Collected data ->
============
/-- A job at tick n (11 R312, R313): its start, the next step, or its end, and then its phases. On a master that is no
member it only counts as running. -/
def Module.jobTick (m : Module) (j n : Nat) : Module :=
  let x := m.job j
  if (jobPos x.config m.device).isNone then
    if x.state = 1 ∧ x.pending = some n then m.onJob j (fun x => { x with state := if m.cfgB 0x3300 0x01 then 2 else 1, pending := none }) else m
  else
  let m := if x.state = 1 ∧ x.pending = some n then
      if m.cfgB 0x3300 0x01 then
        ((m.onJob j (fun x => { x with state := 2, step := 0, pending := none, stopping := false, verdicts := [], lateStep := none })).coldStart j).stepStart j n
      else m.onJob j (fun x => { x with pending := none })
    else if x.state = 2 ∧ n = x.deadline + 1 then
      if x.stopping then m.onJob j (fun x => { x with state := 1, stopping := false }) else m.stepStart j n
    else m
  m.phaseTick j n

/-- Every job at tick n. -/
def Module.jobsTick (m : Module) (n : Nat) : Module := m.jobs.jobs.foldl (fun (m : Module) p => m.jobTick p.1 n) m

/-! ## Ring cells (11 R320, R321, R336; encoding log 35) -/

/-- A RING cell arrives from the predecessor. -/
def Module.takeRing (m : Module) (arg : Nat) (pay : Bytes) : Module :=
  let j := fld arg 5 0
  let hi := fld arg 47 6
  let x := m.job j
  let m := m.count 0x3300 0x1A 1
  if x.state ≠ 2 then m
  else
    let m := m.onJob j (fun x => x.received pay)
    if !hi.testBit 41 then
      m.takeLine { port := 0, job := j, device := fld hi 40 33, addr := 256 * fld hi 32 0, lane := 0
                   values := (List.range 32).map (fun i => (i, leAt pay (8 * i) 8)) }
    else
      let n := leAt pay 4 2
      let vs := (List.range n).map (fun i => leAt pay (16 + 8 * i) 8)
      if leAt pay 0 1 = 1 then
        let first := leAt pay 6 2
        m.takeLine { port := 0, job := j, device := leAt pay 1 1, lane := leAt pay 2 1, tensor := leAt pay 3 1, first := first, addr := leAt pay 8 8
                     keyed := true, values := (List.range n).map (fun e => (first + e, vs.getD e 0)) }
      else
        let hops := leAt pay 1 1
        let b := x.config
        let m := (vs.zip (List.range n)).foldl (fun (m : Module) v => m.msaAdd j (m.factorAddr b (leAt pay 2 1) (leAt pay 8 8 + v.2)) v.1) m
        if hops + 1 < jobMembers b then m.sendRing j hi (splice pay 1 (toLe 1 (hops + 1))) else m

/-- A TOKEN cell arrives. -/
def Module.takeToken (m : Module) (arg : Nat) (pay : Bytes) : Module :=
  let j := fld arg 5 0
  let r := tokenOf pay
  if (m.job j).state ≠ 2 ∨ r.2.2.1 ≠ (m.job j).step ∨ leAt pay 112 8 ≠ (m.job j).start then m else m.tokenAt j r.1 r.2.1 r.2.2.2

/-- An ABORT says that a link of a job's ring left UP in a phase: the step's verdict is FAILED (14 R416). -/
def Module.takeAbort (m : Module) (arg : Nat) (pay : Bytes) : Module :=
  let j := fld arg 5 0
  let x := m.job j
  if x.state ≠ 2 ∨ leAt pay 0 4 ≠ x.step ∨ x.acted then m
  else
    let v : Verdict := { step := x.step, start := x.start, outcome := 1, reason := 2, firstMissing := leAt pay 4 2 }
    m.onJob j (fun x => { x with verdicts := (v :: x.verdicts.filter (fun w => !(w.step == v.step && w.start == v.start))).take 4 })

/-- The verdict in the 64 bytes that a member reads from its predecessor: the step record, then the backup lanes taken
in phase 1 and in the final phase, one bit per pair (log 35). -/
def verdictOf (b : Bytes) (r : Bytes) : Verdict :=
  let w := leAt r 0 32
  let lanes (mask : Nat) := lanesOf b (fun p => !mask.testBit (jobPair b p))
  { step := fld w 191 160, start := fld w 255 192 - jobSpan b, outcome := fld w 71 64, reason := fld w 75 72, firstMissing := fld w 87 79
    backups := fld w 95 88, nonfinite := fld w 127 96, saturated := fld w 159 128, lanes1 := lanes (leAt r 32 16), lanes2 := lanes (leAt r 48 16) }

/-- A late verdict arrives: the member acts on it (11 R323). -/
def Module.lateVerdict (m : Module) (j : Nat) (r : Bytes) : Module :=
  let x := m.job j
  let v := verdictOf x.config r
  if x.state = 2 ∧ x.lateStep = some v.step then ((m.onJob j (fun x => x.keepVerdict v)).actOn j v).count 0x3300 0x16 1 else m

/-! ## A link that leaves UP (14 R391, R416) -/

/-- The job is in a phase of its step. -/
def Module.inPhase (m : Module) (j : Nat) : Bool :=
  let x := m.job j
  x.state == 2 && decide (x.close ≤ m.clock.sfc ∧ m.clock.sfc < x.deadline)

/-- Flood an ABORT for every job in a phase whose ring route to the successor begins with a port (14 R416). -/
def Module.abortJobs (m : Module) (p : Nat) : Module :=
  ((m.jobs.jobs.filter (fun e => m.inPhase e.1 && m.ringPort e.2.config == some p)).map (·.1)).foldl (fun (m : Module) j =>
    let x := m.job j
    let pay := toLe 4 x.step ++ toLe 2 (m.ringNext x.config (m.ownPos x.config))
    let m := { m with cascade := { m.cascade with aborts := ((m.device, j, x.step) :: m.cascade.aborts).take 256 } }
    let m := (m.upPorts.filter (fun q => q != p)).foldl (fun (m : Module) q => m.sendCell q (mkCell (m.linkPort q).neighDev m.device 20 0 0 j pay)) m
    m.takeAbort j pay) m

/-- A link changes its state: one that leaves UP first aborts the steps whose ring it carries. -/
def Module.linkTo (m : Module) (p st : Nat) : Module :=
  (if (m.linkPort p).state = 3 ∧ st ≠ 3 then m.abortJobs p else m).setLink p st

end Sys2Proof.Machine
end

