/-! ## Restoring (15 R439, 17 R483) -/

/-- Flush replay: committed records that read back whole are applied in order (15 R439). torn lists those that do not. -/
def Module.replayFlush (m : Module) (torn : List Nat) : Module :=
  if !m.cistern.flushed then m
  else
    let good := m.cistern.flushArea.filter (fun (r : JournalRec) => !torn.contains r.order)
    let n := good.length
    let bad := m.cistern.flushArea.length - n
    let blocks := good.flatMap (fun (r : JournalRec) => (List.range (ceilDiv r.data.length 4096)).map (fun i => r.offset / 4096 + i))
    let m := { m with cistern := { m.cistern with
        nand := good.foldl (fun (c : List Host.Cell) (r : JournalRec) => memWriteN c r.offset r.data) m.cistern.nand
        bad := m.cistern.bad.filter (fun b => !blocks.contains b)
        flushArea := [], flushed := false
        lastFlush := put (b2n (bad == 0)) 1 0 + put m.cistern.flushUs 32 32 + put bad 32 64 + put n 32 96 + put m.cistern.lossSfc 64 128
          + put m.cistern.lossNs 64 192 } }
    m.event 0x000B 3 (put bad 32 0 + put n 32 32)

/-- A window record of Table 13-4, when it is valid (13 R381). -/
def recordWindow (v : Bytes) : Option Window :=
  let w := leNat v
  if w.testBit 0 then some { len := fld w 255 192, base := fld w 191 128, rkey := fld w 127 96, session := fld w 95 64, ports := fld w 7 4
                             canWrite := w.testBit 2, canRead := w.testBit 1 }
  else none

/-- A persisted value, or a number where none is persisted. -/
def Od.saved (x : Od) (idx sub dflt : Nat) : Nat := match mGet x.persist (odKey idx sub 0) with
  | some v => leNat v
  | none => dflt

/-- Every RWS entry takes its persisted value, or its default where no whole record stands (17 R483). -/
def Module.restoreSettings (m : Module) : Module :=
  let st := m.od.record
  let m := if st = 0 then { m with od := { m.od with cfg := m.od.persist } } else { m with od := { m.od with cfg := [], persist := [] } }
  let o : Od := m.od
  let e := o.saved 0x1100 0x03 0
  let wins := (List.range 64).filterMap (fun i => if i = 0 then none else
    match mGet o.persist (odKey 0x4100 0x1C i) with
    | some v => (recordWindow v).map (fun w => (i, w))
    | none => none)
  let m := { m with
    clock := { m.clock with period := o.saved 0x1100 0x01 250000, depth := o.saved 0x1100 0x02 3, epoch := e, baseNs := e, baseSfc := 0
                            profile := o.saved 0x1100 0x05 0 }
    power := { m.power with cap := o.saved 0x7000 0x01 950, limit := m.power.capLimit }
    ports := { m.ports with windows := wins.foldl (fun l p => mPut l p.1 p.2) m.ports.windows }
    boot := { m.boot with persistStatus := st } }
  if st = 0 then m else m.event 0x000E 2 st
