-- ==== Sys2Proof/Machine/RoceOps.lean ====
section
/-! DEFINITION. RoCEv2 on the host ports (13 R368 to R383): acknowledgement, memory windows, packets in sequence,
the module's own operations, and the end of a session. -/

namespace Sys2Proof.Machine

/-! ## Memory windows (13 R381, R382) -/

/-- n bytes of a host's virtual address lie within this window, which admits the session, its port and the access. -/
def Window.admits (w : Window) (s port off n rkey : Nat) (write : Bool) : Bool :=
  w.rkey == rkey && (w.session == 0xFFFFFFFF || w.session == s) && w.ports.testBit port && (if write then w.canWrite else w.canRead)
    && decide (w.base ≤ off ∧ off + n ≤ w.base + w.len)

/-- Local offset of a host's virtual address: device field 0, 511 or the module's own (13 R382). -/
def Module.hostOffset (m : Module) (addr : Nat) : Option Nat :=
  let d := addr % 2 ^ 64 / 2 ^ 55
  if d = 0 ∨ d = 511 ∨ d = m.device then some (addr % 2 ^ 55) else none

/-- The local offset of an access that is permitted (13 R382). -/
def Module.hostAccess (m : Module) (s port addr n rkey : Nat) (write : Bool) : Option Nat :=
  match m.hostOffset addr with
  | none => none
  | some off =>
    let active := m.tables.tables.flatMap (fun p => match p.2.active with
      | some d => tabRegions d
      | none => [])
    let mapped := match m.locateLocal off, m.locateLocal (off + n - 1) with
      | .lpddr _, .lpddr _ => true
      | .book _, .book _ => true
      | _, _ => false
    if mapped && m.ports.windows.any (fun w => w.2.admits s port off n rkey write)
      && !(write && (meetsRange m.protectedRanges off n || meetsRange active off n)) then some off else none

/-- An RDMA WRITE of permitted bytes (13 R382, 17 R487). -/
def Module.hostWrite (m : Module) (off : Nat) (bs : Bytes) : Module := (m.lpWrite off bs).regionTouched off bs.length

/-- Bytes of a permitted RDMA READ: LPDDR5X, or the Pattern Book mirror (13 R381). -/
def Module.hostRead (m : Module) (off n : Nat) : Bytes :=
  if off < m.lpddrUsable then m.lpRead off n else sub m.patternBook (off - 0x050000000000) n

/-! ## Acknowledgement (13 R372) -/

/-- The PSN before another. -/
def psnBefore (p : Nat) : Nat := (p + 2 ^ 24 - 1) % 2 ^ 24

/-- Acknowledge what a session has received (13 R372). -/
def Module.sendAck (m : Module) (s : Nat) : Module :=
  match m.session s with
  | none => m
  | some x => ((m.onSession s (fun x => { x with unacked := 0, ackReq := false })).countTx x 0 4).emit x.port (some s) true (.ack s (psnBefore x.rxPsn)) 44

/-- A request packet was taken: it waits for an ACK, which goes at 16 (13 R372). -/
def Module.taken (m : Module) (s : Nat) (ackReq : Bool) : Module :=
  let m := m.onSession s (fun x => { x with rxPsn := (x.rxPsn + 1) % 2 ^ 24, nakSent := false, unacked := x.unacked + 1, ackReq := x.ackReq || ackReq })
  match m.session s with
  | some x => if 16 ≤ x.unacked then m.sendAck s else m
  | none => m

/-! ## Requests in sequence (13 R371, R374, R382, R383) -/

/-- A packet of a SEND (13 R374). -/
def Module.takeSend (m : Module) (s : Nat) (x : Session) (pkt : RocePacket) (first last : Bool) : Module :=
  if first && decide (m.cfg 0x4100 0x19 ≤ x.unparsed.length) then
    ((m.countTx x 0 4).portCount x.port 13 1).emit x.port (some s) true (.rnrNak s x.rxPsn (m.cfg 0x4100 0x1A)) 44
  else
    let msg := (if first then [] else x.partMsg) ++ pkt.payload
    if (first && !x.partMsg.isEmpty) || (!first && x.partMsg.isEmpty) || (!last && pkt.payload.length != 4096) || decide (2097152 < msg.length) then
      m.nak s x.rxPsn 1
    else
      let m := m.onSession s (fun y => { y with partMsg := if last then [] else msg, unparsed := if last then y.unparsed ++ [(m.clock.now, msg)] else y.unparsed })
      m.taken s pkt.ackReq

/-- The access of an RDMA WRITE is refused: Remote Access Error (13 R382). -/
def Module.refuseAccess (m : Module) (s : Nat) (x : Session) : Module := (m.count 0x4100 0x21 1).nak s x.rxPsn 2

/-- A packet of an RDMA WRITE (13 R382). -/
def Module.takeWrite (m : Module) (s : Nat) (x : Session) (pkt : RocePacket) (first last : Bool) : Module :=
  let from_ := if first then some (pkt.addr, pkt.len, pkt.rkey) else x.writeAt
  match from_ with
  | none => m.nak s x.rxPsn 1
  | some (addr, left, rkey) =>
    let n := pkt.payload.length
    if (first && x.writeAt.isSome) || decide (left < n) || (last && n != left) || (!last && n != 4096) then m.nak s x.rxPsn 1
    else
      let ok := if first then m.hostAccess s x.port addr left rkey true else m.hostOffset addr
      match ok with
      | none => m.refuseAccess s x
      | some off =>
        let m := if n = 0 then m else m.hostWrite off pkt.payload
        let m := m.onSession s (fun y => { y with writeAt := if last then none else some (addr + n, left - n, rkey) })
        m.taken s pkt.ackReq

/-- Response packets of an RDMA READ, up to the first that would carry poisoned data (13 R383). -/
def Module.readPackets (m : Module) (s : Nat) (x : Session) : List (Nat × Nat × Nat) → Module
  | [] => m.onSession s (fun y => { y with unacked := 0, ackReq := false })
  | (psn, off, n) :: rest =>
    if off < m.lpddrUsable ∧ !(m.poisonIn off n).isEmpty then (m.countPoison (.lpddr off) n).nak s psn 3
    else
      let m := ((m.portCount x.port 2 1).portCount x.port 0 (m.frameOverhead x + n + 4)).emit x.port (some s) true
        (.readData s psn (m.hostRead off n)) ((if x.v6 then 40 else 20) + 24)
      m.readPackets s x rest

/-- An RDMA READ request, also a duplicate of one, answered from its PSN on (13 R371, R383). -/
def Module.takeRead (m : Module) (s : Nat) (x : Session) (pkt : RocePacket) (again : Bool) : Module :=
  match m.hostAccess s x.port pkt.addr pkt.len pkt.rkey false with
  | none => m.refuseAccess s x
  | some off =>
    let k := packetsOf pkt.len
    let m := if again then m else m.onSession s (fun y => { y with rxPsn := (y.rxPsn + k) % 2 ^ 24, nakSent := false })
    m.readPackets s x ((List.range k).map (fun i => ((pkt.psn.toNat + i) % 2 ^ 24, off + 4096 * i, min 4096 (pkt.len - 4096 * i))))

/-- A request packet of a session in service: in sequence, duplicate, or past a gap (13 R371, R372). -/
def Module.takeRequest (m : Module) (s : Nat) (x : Session) (pkt : RocePacket) : Module :=
  let d := (pkt.psn.toNat + 2 ^ 24 - x.rxPsn) % 2 ^ 24
  if d = 0 then
    match pkt.op with
    | .send first last => m.takeSend s x pkt first last
    | .write first last => m.takeWrite s x pkt first last
    | .read => m.takeRead s x pkt false
    | _ => m.nak s x.rxPsn 1
  else if d < 2 ^ 23 then
    if x.nakSent then m else (m.nak s x.rxPsn 0).onSession s (fun y => { y with nakSent := true })
  else match pkt.op with
    | .read => m.takeRead s x pkt true
    | _ => m.sendAck s

/-! ## The module's own operations (13 R373) -/

/-- The operations up to a PSN are acknowledged. -/
def Module.acked (m : Module) (s psn : Nat) : Module :=
  m.onSession s (fun x =>
    let done := x.txList.takeWhile (fun e => decide ((psn + 2 ^ 24 - e.1) % 2 ^ 24 < 2 ^ 23))
    if done.isEmpty then x
    else { x with txList := x.txList.drop done.length, txQueued := x.txQueued - done.foldl (fun a e => a + e.2.1) 0, retries := 0, rnrTries := 0 })

/-- What is not acknowledged is sent again (13 R373). -/
def Module.resend (m : Module) (s : Nat) : Module :=
  match m.session s with
  | none => m
  | some x => x.txList.foldl (fun (m : Module) e =>
      let n := packetsOf e.2.2.payload
      ((m.portCount x.port 12 n).countTx x e.2.2.payload 20).emit x.port (some s) true e.2.2 ((if x.v6 then 40 else 20) + 40)) m

/-- One retry of a session's operations: past RETRY_COUNT it enters ERROR (13 R373). -/
def Module.retry (m : Module) (s : Nat) : Module :=
  match m.session s with
  | none => m
  | some x =>
    if x.txList.isEmpty then m
    else if m.cfg 0x4100 0x16 ≤ x.retries then m.sessionError s
    else (m.onSession s (fun y => { y with retries := y.retries + 1 })).resend s

/-- A response to the module's own operations. -/
def Module.takeResponse (m : Module) (s : Nat) (x : Session) (pkt : RocePacket) : Module :=
  match pkt.op with
  | .ack => m.acked s pkt.psn.toNat
  | .nak code =>
    let m := (m.portCount x.port 11 1).acked s (psnBefore pkt.psn.toNat)
    if code = 0 then m.retry s else m.sessionError s
  | .rnr =>
    let m := (m.portCount x.port 14 1).acked s (psnBefore pkt.psn.toNat)
    m.onSession s (fun y => { y with rnrTries := y.rnrTries + 1 })
  | _ => m

/-! ## A received packet (13 R368, R375, R379) -/

/-- A CE mark makes the module send one CNP per interval (13 R375). -/
def Module.markCe (m : Module) (s : Nat) (x : Session) : Module :=
  if m.cfgB 0x4100 0x10 && x.cnpSent.all (fun t => decide (t + m.cfg 0x4100 0x11 * 1000 ≤ m.clock.now)) then
    (((m.onSession s (fun y => { y with cnpSent := some m.clock.now })).countTx x 0 16).portCount x.port 8 1).emit x.port (some s) true (.cnp s) 56
  else m

/-- Bytes of a priority in a port's receive buffer change: XOFF above 3 MiB, XON below 2 MiB, where PFC is enabled
(13 R368). -/
def Module.bufferLevel (m : Module) (port prio n : Nat) : Module :=
  let m := m.onHostPort port (fun h =>
    { h with prioBytes := mPutZ h.prioBytes prio n 0 })
  let off := (m.hostPort port).xoff.contains prio
  if !(m.cfgI 0x4100 0x0F port).testBit prio then m
  else if 3145728 < n ∧ !off then
    ((m.onHostPort port (fun h => { h with xoff := prio :: h.xoff })).portCount port 6 1).send (.pfc port prio true)
  else if n < 2097152 ∧ off then
    ((m.onHostPort port (fun h => { h with xoff := h.xoff.filter (· != prio) })).portCount port 6 1).send (.pfc port prio false)
  else m

/-- A packet past its port's injectors (13 R371, R375, R379). -/
def Module.takePacket (m : Module) (s : Nat) (pkt : RocePacket) : Module :=
  let p := pkt.port.val
  let prio := m.cfgI 0x4100 0x0D p
  let m := (m.portCount p 1 1).bufferLevel p prio (mGetD (m.hostPort p).prioBytes prio 0 - (pkt.payload.length + 66))
  match m.session s with
  | none => m
  | some x =>
    if x.port ≠ p ∨ x.state ≠ 2 ∨ x.closing then m
    else
      let m := if pkt.ce then m.markCe s x else m
      match m.session s with
      | none => m
      | some x => match pkt.op with
        | .ack | .nak _ | .rnr => m.takeResponse s x pkt
        | _ => m.takeRequest s x pkt

/-- Headers of a packet in bytes, from the first bit of the IP header to its payload (13 R386). -/
def packetHead (v6 : Bool) (pkt : RocePacket) : Nat :=
  (if v6 then 40 else 20) + 20 + (match pkt.op with
    | .write true _ => 16
    | .read => 16
    | .ack | .nak _ | .rnr => 4
    | _ => 0)

/-- A packet arrives through the receive injectors of its port (13 R386, log 32): a flipped header bit loses it. -/
def Module.rxPacket (m : Module) (s : Nat) (pkt : RocePacket) : Module :=
  let p := pkt.port.val
  let r := m.inject false p false (hostEligible true (some s))
  let m := r.1
  let hdr := 8 * packetHead ((m.session s).any (·.v6)) pkt
  let bits := hdr + 8 * pkt.payload.length
  let out := r.2.flips.foldl (fun (o : Option RocePacket) off => match o with
    | none => none
    | some k => if off % bits < hdr then none else some { k with payload := flipBit k.payload (off % bits - hdr) }) (some pkt)
  let m := match r.2.hold with
    | some k => m.onInjector k (fun x => { x with heldRx := some (s, pkt, 0) })
    | none =>
      if r.2.drop then m
      else if r.2.stale then m.portCount p 3 1
      else match out with
        | some k => m.takePacket s k
        | none => m.portCount p 1 1
  r.2.release.foldl (fun (m : Module) k => match (mGetD m.ports.inject k {}).heldRx with
    | some (s', pk, _) => (m.onInjector k (fun x => { x with heldRx := none })).takePacket s' pk
    | none => m) m

/-! ## The end of a session (13 R379, 15 R434) -/

/-- A session that a host or the operator ends: its Store commands end under R434, and it takes no further packets. -/
def Module.endSession (m : Module) (s : Nat) : Module :=
  match m.session s with
  | none => m
  | some x =>
    let m := if x.closing then m else if x.typ = 2 then m.storeReset s else m
    (m.sessionError s).onSession s (fun x => { x with closing := true, unparsed := [] })

/-- The session is CLOSED: its queries not yet admitted are dropped (13 R379). -/
def Module.closeSession (m : Module) (s : Nat) : Module :=
  { m with
    ports := { m.ports with sessions := mDel m.ports.sessions s }
    search := { m.search with
      arrivals := m.search.arrivals.filter (fun a => a.session != s)
      batch := m.search.batch.filter (fun a => a.session != s)
      defaultsDue := m.search.defaultsDue.filter (fun d => d.1 != s) } }

/-- A session number that no session and no completion in flight uses, the lowest (13 R377, R379). -/
def Module.freeSession (m : Module) : Nat :=
  let used (s : Nat) : Bool := mHas m.ports.sessions s || m.search.live.any (fun q => q.role != 2 && q.session == s)
  match (List.range (m.ports.sessions.length + m.search.live.length + 1)).find? (fun s => !used s) with
  | some s => s
  | none => 0

/-! ## Connecting (13 R376, R377, 17 R484) -/

/-- A port's IPv6 link-local address: its MAC address as a modified EUI-64 (17 R484). -/
def Module.linkLocal (m : Module) (p : Nat) : Nat :=
  let mac := nxor (m.boot.macs.getD p 0) (2 ^ 41)
  0xFE80 * 2 ^ 112 + mac / 2 ^ 24 * 2 ^ 40 + 0xFFFE * 2 ^ 24 + mac % 2 ^ 24

/-- An address in the form of Table 16-6 is one of a port's own: configured IPv4 or IPv6, or link-local. No entry
of the dictionary configures an address of the management port. -/
def Module.ownAddress (m : Module) (p a : Nat) : Bool :=
  let v4 := if p < 4 then m.cfgI 0x4100 0x06 p else 0
  let v6 := if p < 4 then beNat (m.cfgBytes 0x4100 0x09 p) else 0
  (v4 != 0 && a == 0xFFFF * 2 ^ 32 + v4) || (v6 != 0 && a == v6) || a == m.linkLocal p

/-- The code of a REJ, 0 to accept (13 R377). -/
def Module.reqCode (m : Module) (port ip : Nat) (b : Bytes) : Nat :=
  let w := leNat b
  let typ := fld w 7 0
  let sb := fld w 191 160
  let slots := fld w 223 192
  let ok := b.length == 56 && fld w 159 8 == 0 && fld w 447 320 == 0 && decide (1 ≤ typ ∧ typ ≤ 3) && decide (1 ≤ slots ∧ slots ≤ 1048576)
    && (if typ = 1 then decide (80 ≤ sb ∧ sb ≤ 16448) && sb % 16 == 0 else sb == 64)
  let open_ (k : Nat) := (m.ports.sessions.filter (fun p => p.2.typ == k)).length
  if !ok then 1
  else if 262144 ≤ m.ports.sessions.length then 2
  else if typ = 2 ∧ 256 ≤ open_ 2 then 3
  else if typ = 3 ∧ 1024 ≤ open_ 3 then 4
  else if m.cfgI 0x4100 0x04 port = 0 ∨ !m.ownAddress port ip then 5
  else 0

end Sys2Proof.Machine
end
============
What this task involves ->
Using the records above, count how many lines include the word "outcome", and reply only with that figure.

Result of this task ->
2